### AVAILABLE DATA
★ ★ ★ ★

-- ==== Sys2Proof/Laws/Endings.lean ====
section
/-! SUPPORT. From how the body of an operation ran to how the operation ends; and what the bodies that operations share
do when the chip's answers are known. -/

namespace Sys2Proof.Machine

/-! ## Ends -/

theorem Ends.of_done {i : Instr} {s t : State} {r : Ran Result} (h : exec i s = finish r)
    (hr : r = .done {} t) : Ends i s .ok t :=
  ⟨_, _, by rw [h, hr]; rfl⟩

theorem Returns.of_done {i : Instr} {s t : State} {v : Word} {r : Ran Result} (h : exec i s = finish r)
    (hr : r = .done { ret := some v } t) : Returns i s v t :=
  ⟨_, by rw [h, hr]; rfl⟩

theorem Ends.of_raised {i : Instr} {s t : State} {k : Kind} {r : Ran Result} (h : exec i s = finish r)
    (hk : losesConfiguration k = false) (hr : r = .raised k t) : Ends i s k t :=
  ⟨_, _, by rw [h, hr, finish, Ran.settle_raised, State.raise, hk]; rfl⟩

theorem Ends.of_lost {i : Instr} {s t : State} {k : Kind} {r : Ran Result} (h : exec i s = finish r)
    (hk : losesConfiguration k = true) (hr : r = .raised k t) :
    Ends i s k { t with lc := .uninitialized } :=
  ⟨_, _, by rw [h, hr, finish, Ran.settle_raised, State.raise, hk]; rfl⟩

/-- An operation whose body begins with the lifecycle check is refused while LC is Uninitialized. -/
theorem RefusedWhenDown.of_gate {i : Instr} {f : Unit → State → Ran Result}
    (h : ∀ s, exec i s = finish ((requireUp s).bind f)) : RefusedWhenDown i := by
  intro s hs
  exact Ends.of_raised (h s) rfl (by rw [requireUp_down hs]; rfl)

/-- A body that is one guarded frame. -/
theorem SendsOneFrame.of_issue {i : Instr} {s : State} {opcode : Byte} {payload : List Byte}
    {before after : State → State} {r : Ran Result}
    (h : exec i s = finish r)
    (hr : r = (issue opcode payload (before s)).bind fun _ t => .done {} (after t))
    (hcfg : (before s).cfg = s.cfg) (hrx : (before s).rx = s.rx) :
    SendsOneFrame i s (opcode :: payload) before after := by
  constructor
  · intro w rest hw hx
    refine Ends.of_done h ?_
    rw [hr, issue_answered opcode payload (hcfg ▸ hw) (hrx ▸ hx), hcfg]
    rfl
  · intro w rest hw hx
    refine Ends.of_lost h rfl ?_
    rw [hr, issue_never opcode payload (hcfg ▸ hw) (hrx ▸ hx), hcfg]
    rfl

/-! ## Answers of several waits -/

@[simp] theorem answers_nil : answers [] = [] := rfl

@[simp] theorem answers_cons (w : List Byte) (ws : List (List Byte)) :
    answers (w :: ws) = w ++ 0xFF#8 :: answers ws := by simp [answers]

@[simp] theorem answers_append (ws ws' : List (List Byte)) : answers (ws ++ ws') = answers ws ++ answers ws' := by
  simp [answers]

@[simp] theorem guardedFrames_nil (p : Params) (frames : List (List Byte)) : guardedFrames p [] frames = [] := rfl

@[simp] theorem guardedFrames_cons (p : Params) (w : List Byte) (ws : List (List Byte)) (f : List Byte)
    (frames : List (List Byte)) :
    guardedFrames p (w :: ws) (f :: frames) = guardedFrame p w f ++ guardedFrames p ws frames := rfl

@[simp] theorem symbolsEvents_nil (p : Params) (ys : List (BitVec 2)) : symbolsEvents p [] ys = [] := rfl

@[simp] theorem symbolsEvents_cons (p : Params) (w : List Byte) (ws : List (List Byte)) (y : BitVec 2)
    (ys : List (BitVec 2)) :
    symbolsEvents p (w :: ws) (y :: ys) = symbolEvents p w y ++ symbolsEvents p ws ys := rfl

/-! ## Shared bodies, answered -/

/-- A state command whose wait is answered (41_state_controller.md R110). -/
theorem commandState_answered {s : State} {w rest : List Byte} (target : OpState)
    (hw : AnsweredWithin s.cfg.ctsLimit w) (h : s.rx = w ++ 0xFF#8 :: rest) :
    commandState target s =
      .done () { s.ran (guardedFrame s.cfg w [s.cfg.wChangeState, s.cfg.stateCode target]) rest with
        lc := lifecycleOf target } := by
  simp [commandState, issue_answered _ _ hw h, State.setLc]

/-- A state command whose wait times out (41_state_controller.md R110). -/
theorem commandState_never {s : State} {w rest : List Byte} (target : OpState)
    (hw : NeverAnswered s.cfg.ctsLimit w) (h : s.rx = w ++ rest) :
    commandState target s = .raised .busTimeout (s.ran (polls s.cfg w) rest) := by
  simp [commandState, issue_never _ _ hw h]

/-- An underflow check whose waits are answered (43_fifo_tx_engine.md R140). -/
theorem checkUnderflow_answered {s : State} {w1 w2 status rest : List Byte}
    (h1 : AnsweredWithin s.cfg.ctsLimit w1) (h2 : AnsweredWithin s.cfg.ctsLimit w2) (hl : status.length = 7)
    (h : s.rx = answers [w1, w2] ++ (status ++ rest)) :
    checkUnderflow s =
      .done (underflowBit s.cfg status)
        { s.ran (underflowEvents s.cfg w1 w2 status) rest with uf := underflowBit s.cfg status } := by
  have hx : s.rx = w1 ++ 0xFF#8 :: (w2 ++ 0xFF#8 :: (status ++ rest)) := by simpa using h
  simp [checkUnderflow, issueR_answered _ _ h1 h2 hl hx, State.setUf, underflowEvents]

/-- The tested bit, as the statements say it. -/
theorem underflowBit_eq_iff {p : Params} {status : List Byte} {b : Bool}
    (h : b = true ↔ UnderflowReported p status) : underflowBit p status = b := by
  unfold underflowBit UnderflowReported at *
  cases b <;> simp_all

/-- A device-state query whose waits are answered (43_fifo_tx_engine.md R143). -/
theorem queryState_answered {s : State} {q : Query} {rest : List Byte} (hq : q.Complete s.cfg)
    (h : s.rx = q.bytes ++ rest) :
    queryState s = .done (maskedState s.cfg q.d) (s.ran (q.events s.cfg) rest) := by
  have hx : s.rx = q.w1 ++ 0xFF#8 :: (q.w2 ++ 0xFF#8 :: (q.d ++ rest)) := by
    simpa [Query.bytes] using h
  simp [queryState, issueR_answered _ _ hq.1 hq.2.1 hq.2.2 hx, Query.events]

/-- The done test, as the statements say it. -/
theorem doneCode_iff (p : Params) (q : Query) : doneCode p (maskedState p q.d) = true ↔ q.ReportsDone p := by
  unfold doneCode maskedState Query.ReportsDone
  simp [Params.stateCode, or_assoc]

/-- The loop of WAIT_TX_COMPLETE passes over queries that saw no done state, each followed by its delay. -/
theorem doneLoop_notDone {qs : List Query} {n : Nat} {s : State} {rest : List Byte}
    (hq : ∀ q ∈ qs, q.Complete s.cfg ∧ ¬ q.ReportsDone s.cfg) (hn : qs.length ≤ n)
    (hx : s.rx = qs.flatMap Query.bytes ++ rest) :
    doneLoop n s = doneLoop (n - qs.length) (s.ran (delayedQueries s.cfg qs) rest) := by
  induction qs generalizing n s with
  | nil =>
    simp only [List.flatMap_nil, List.nil_append] at hx
    subst hx
    simp [State.ran, delayedQueries]
  | cons q qs ih =>
    obtain ⟨n, rfl⟩ : ∃ m, n = m + 1 := ⟨n - 1, by simp at hn; omega⟩
    have h1 := hq q (by simp)
    have hx' : s.rx = q.bytes ++ (qs.flatMap Query.bytes ++ rest) := by simpa using hx
    have hd : doneCode s.cfg (maskedState s.cfg q.d) = false := by
      simpa using (doneCode_iff s.cfg q).not.2 h1.2
    have h2 := ih (n := n) (s := (s.ran (q.events s.cfg) (qs.flatMap Query.bytes ++ rest)).emit (.dlyMs 1))
      (fun q hm => hq q (by simp [hm])) (by simpa using hn) rfl
    simp only [doneLoop, queryState_answered h1.1 hx', Ran.bind_done, State.ran_cfg, hd, Bool.false_eq_true, if_false,
      h2]
    simp [State.ran, State.emit, nselAfter, sdnAfter, Query.events, frameR, delayedQueries]

/-- An offset write whose wait is answered (42_frequency_synthesizer.md R130). -/
theorem writeOffset_answered {s : State} {w rest : List Byte} {offset : Nat} (ho : offset < 2 ^ 16)
    (hw : AnsweredWithin s.cfg.ctsLimit w) (h : s.rx = w ++ 0xFF#8 :: rest) :
    writeOffset offset s =
      .done () (s.ran (guardedFrame s.cfg w
        (propertyBytes s.cfg s.cfg.wGOffset 2#8 s.cfg.wIOffset (be2 offset))) rest) := by
  have hd : decide (offset < 2 ^ 16) = true := decide_eq_true ho
  simp only [writeOffset, hd, require_true, Ran.bind_done, propWrite, issue_answered _ _ hw h]
  rfl

/-- An offset write whose wait times out (42_frequency_synthesizer.md R130). -/
theorem writeOffset_never {s : State} {w rest : List Byte} {offset : Nat} (ho : offset < 2 ^ 16)
    (hw : NeverAnswered s.cfg.ctsLimit w) (h : s.rx = w ++ rest) :
    writeOffset offset s = .raised .busTimeout (s.ran (polls s.cfg w) rest) := by
  have hd : decide (offset < 2 ^ 16) = true := decide_eq_true ho
  simp only [writeOffset, hd, require_true, Ran.bind_done, propWrite, issue_never _ _ hw h]

theorem offsetLut_lt (y : BitVec 2) : offsetLut y < 2 ^ 16 := by
  have := y.isLt
  unfold offsetLut
  omega

/-- The two bytes of a symbol's offset. -/
theorem be2_offsetLut (y : BitVec 2) : be2 (offsetLut y) = [0x00#8, BitVec.ofNat 8 (22 * y.toNat)] := by
  have := y.isLt
  have hd : 22 * y.toNat / 256 = 0 := by omega
  simp [be2, byteAt, offsetLut, hd]

/-- Symbols whose waits are all answered (44_modulation_encoder.md R152). -/
theorem sendSymbols_answered {ys : List (BitVec 2)} {ws : List (List Byte)} {s : State} {rest : List Byte}
    (hl : ws.length = ys.length) (hw : ∀ w ∈ ws, AnsweredWithin s.cfg.ctsLimit w)
    (h : s.rx = answers ws ++ rest) :
    sendSymbols ys s = .done () (s.ran (symbolsEvents s.cfg ws ys) rest) := by
  induction ys generalizing ws s with
  | nil =>
    obtain rfl : ws = [] := List.length_eq_zero_iff.1 hl
    have hr : s.rx = rest := by simpa using h
    subst hr
    simp [sendSymbols, State.ran]
  | cons y ys ih =>
    obtain _ | ⟨w, ws⟩ := ws
    · simp at hl
    have hx : s.rx = w ++ 0xFF#8 :: (answers ws ++ rest) := by simpa using h
    have ho := writeOffset_answered (offsetLut_lt y) (hw w (by simp)) hx
    simp only [sendSymbols, ho, Ran.bind_done, State.ran_cfg]
    rw [be2_offsetLut]
    have hi := ih (ws := ws) (s := ((s.ran (guardedFrame s.cfg w (propertyBytes s.cfg s.cfg.wGOffset 2#8 s.cfg.wIOffset
      [0x00#8, BitVec.ofNat 8 (22 * y.toNat)])) (answers ws ++ rest)).emit (.dlyMs s.cfg.tSymMs)))
      (by simpa using hl) (by intro w' hm; exact hw w' (by simp [hm])) rfl
    rw [hi]
    simp [State.ran, State.emit, nselAfter, sdnAfter, symbolEvents, guardedFrame, frameW]

/-- Symbols some of whose waits are answered and the next times out (44_modulation_encoder.md R152). -/
theorem sendSymbols_never {ys : List (BitVec 2)} {ws : List (List Byte)} {s : State} {w rest : List Byte}
    (hl : ws.length < ys.length) (hw : ∀ w ∈ ws, AnsweredWithin s.cfg.ctsLimit w)
    (hn : NeverAnswered s.cfg.ctsLimit w) (h : s.rx = answers ws ++ (w ++ rest)) :
    sendSymbols ys s = .raised .busTimeout (s.ran (symbolsEvents s.cfg ws ys ++ polls s.cfg w) rest) := by
  induction ys generalizing ws s with
  | nil => simp at hl
  | cons y ys ih =>
    obtain _ | ⟨w', ws⟩ := ws
    · simp [sendSymbols, writeOffset_never (offsetLut_lt y) hn (by simpa using h)]
    have hx : s.rx = w' ++ 0xFF#8 :: (answers ws ++ (w ++ rest)) := by simpa using h
    have ho := writeOffset_answered (offsetLut_lt y) (hw w' (by simp)) hx
    simp only [sendSymbols, ho, Ran.bind_done, State.ran_cfg]
    rw [be2_offsetLut]
    have hi := ih (ws := ws) (s := ((s.ran (guardedFrame s.cfg w' (propertyBytes s.cfg s.cfg.wGOffset 2#8 s.cfg.wIOffset
      [0x00#8, BitVec.ofNat 8 (22 * y.toNat)])) (answers ws ++ (w ++ rest))).emit (.dlyMs s.cfg.tSymMs)))
      (by simpa using hl) (by intro w'' hm; exact hw w'' (by simp [hm])) hn rfl
    rw [hi]
    simp [State.ran, State.emit, nselAfter, sdnAfter, symbolEvents, guardedFrame, frameW]

/-- Symbols in two parts. -/
theorem sendSymbols_append (ys ys' : List (BitVec 2)) (s : State) :
    sendSymbols (ys ++ ys') s = (sendSymbols ys s).bind fun _ t => sendSymbols ys' t := by
  induction ys generalizing s with
  | nil => rfl
  | cons y ys ih => simp only [List.cons_append, sendSymbols, Ran.bind_assoc, ih]

/-- A buffer is the symbols of its bytes (44_modulation_encoder.md R153). -/
theorem writeBytes_eq (bs : List Byte) (s : State) : writeBytes bs s = sendSymbols (bs.flatMap symbolsOf) s := by
  induction bs generalizing s with
  | nil => rfl
  | cons b bs ih => simp only [writeBytes, writeByte, List.flatMap_cons, sendSymbols_append, ih]

/-- A repeated byte is its symbols repeated (44_modulation_encoder.md R154). -/
theorem repeatByte_eq (b : Byte) (n : Nat) (s : State) :
    repeatByte b n s = sendSymbols (List.replicate n (symbolsOf b)).flatten s := by
  induction n generalizing s with
  | zero => rfl
  | succ n ih =>
    simp only [repeatByte, writeByte, List.replicate_succ, List.flatten_cons, sendSymbols_append, ih]

/-- Set-up frames whose waits are all answered (45_system_configuration.md R165). -/
theorem issueAll_answered {fs : List CommandFrame} {ws : List (List Byte)} {s : State} {rest : List Byte}
    (hl : ws.length = fs.length) (hw : ∀ w ∈ ws, AnsweredWithin s.cfg.ctsLimit w)
    (h : s.rx = answers ws ++ rest) :
    issueAll fs s = .done () (s.ran (guardedFrames s.cfg ws (fs.map frameBytes)) rest) := by
  induction fs generalizing ws s with
  | nil =>
    obtain rfl : ws = [] := List.length_eq_zero_iff.1 hl
    have hr : s.rx = rest := by simpa using h
    subst hr
    simp [issueAll, State.ran]
  | cons f fs ih =>
    obtain _ | ⟨w, ws⟩ := ws
    · simp at hl
    have hx : s.rx = w ++ 0xFF#8 :: (answers ws ++ rest) := by simpa using h
    simp only [issueAll, issue_answered _ _ (hw w (by simp)) hx, Ran.bind_done]
    rw [ih (ws := ws) (by simpa using hl) (by intro w' hm; exact hw w' (by simp [hm])) rfl]
    simp [State.ran_ran, frameBytes]

/-- Set-up frames some of whose waits are answered and the next times out (45_system_configuration.md R165). -/
theorem issueAll_never {fs : List CommandFrame} {ws : List (List Byte)} {s : State} {w rest : List Byte}
    (hl : ws.length < fs.length) (hw : ∀ w ∈ ws, AnsweredWithin s.cfg.ctsLimit w)
    (hn : NeverAnswered s.cfg.ctsLimit w) (h : s.rx = answers ws ++ (w ++ rest)) :
    issueAll fs s =
      .raised .busTimeout (s.ran (guardedFrames s.cfg ws (fs.map frameBytes) ++ polls s.cfg w) rest) := by
  induction fs generalizing ws s with
  | nil => simp at hl
  | cons f fs ih =>
    obtain _ | ⟨w', ws⟩ := ws
    · simp [issueAll, issue_never _ _ hn (by simpa using h)]
    have hx : s.rx = w' ++ 0xFF#8 :: (answers ws ++ (w ++ rest)) := by simpa using h
    simp only [issueAll, issue_answered _ _ (hw w' (by simp)) hx, Ran.bind_done]
    rw [ih (ws := ws) (s := s.ran (guardedFrame s.cfg w' (f.opcode :: f.payload)) (answers ws ++ (w ++ rest)))
      (by simpa using hl) (by intro w'' hm; exact hw w'' (by simp [hm])) hn rfl]
    simp [State.ran_ran, frameBytes]

end Sys2Proof.Machine
end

★ ★ ★ ★

### WHAT TO WORK ON
Copy whichever lines in the listing above hold "AnsweredWithin".

### WRITTEN SOLUTION
    (hw : AnsweredWithin s.cfg.ctsLimit w) (h : s.rx = w ++ 0xFF#8 :: rest) :
    (h1 : AnsweredWithin s.cfg.ctsLimit w1) (h2 : AnsweredWithin s.cfg.ctsLimit w2) (hl : status.length = 7)
    (hw : AnsweredWithin s.cfg.ctsLimit w) (h : s.rx = w ++ 0xFF#8 :: rest) :
    (hl : ws.length = ys.length) (hw : ∀ w ∈ ws, AnsweredWithin s.cfg.ctsLimit w)
    (hl : ws.length < ys.length) (hw : ∀ w ∈ ws, AnsweredWithin s.cfg.ctsLimit w)
    (hl : ws.length = fs.length) (hw : ∀ w ∈ ws, AnsweredWithin s.cfg.ctsLimit w)
    (hl : ws.length < fs.length) (hw : ∀ w ∈ ws, AnsweredWithin s.cfg.ctsLimit w)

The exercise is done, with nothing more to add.